Phase 1: Solve the top row

  1. If the top row contains tiles 1, 2 or 3, then cycle the top row with another row in order to remedy that. It is always possible to choose the other row and the direction in such a way that the tiles 1, 2, and 3 will not end up on the top row.
  2. Cycle the bottom two rows until the 1 is on the right of a row.
  3. Cycle the top row and the row containing 1 so that the 1 enters the right of the top row.
  4. Repeat steps b and c for tile 2 so that the 1 is now in the middle of the top row with 2 at the end.
  5. Repeat steps b and c for tile 3 so that top row is solved.

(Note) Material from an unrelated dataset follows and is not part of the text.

-- ==== Sys2Proof/Machine/RegNames.lean ====
section
/-! DEFINITION. The manual's names for the register fields: `F.HL_CTRL_EN h` is `HL[h].CTRL.EN`. A register that the
manual gives no fields is one field of its full width. Bits of the EVT registers are numbered in `B`. -/

namespace Sys2Proof.Machine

Phase 2: Bring the tiles to their rows

  1. Imagine that the tiles 4, 5, and 6 had a different colour from the tiles 7, 8, and 9. If the last two rows both alternate in colour (i.e. no two of the same colour are next to each other) then perform the swap sequence.
  2. Cycle the bottom two rows until on each row, the left two tiles have the same colour.
  3. If the bottom two rows do not yet have one colour each, then performing the swap sequence should make it so.
  4. If necessary, cycle the bottom two rows until all their tiles are in the correct rows.

Phase 3: Order the tiles in each row
In this phase you will reorder each unsolved row by swapping adjacent tiles. You need at most 3 such swaps to solve a row. The worst case is when you have to swap the two outer tiles, for example 654 which is solved in three swaps for example like this: 654, 645, 465, 456.

  1. Look at order of the tiles in one row, and if they are not in the correct order, determine which two adjacent tiles you would like to swap to improve the situation.
  2. Cycle the bottom two rows until the two tiles you wanted to swap are at the right of the rows.
  3. Perform the swap sequence to swap the two tiles.
  4. Cycle the bottom two rows back so that the tiles are in their correct rows again.
  5. Repeat steps a-d until the last two rows are solved.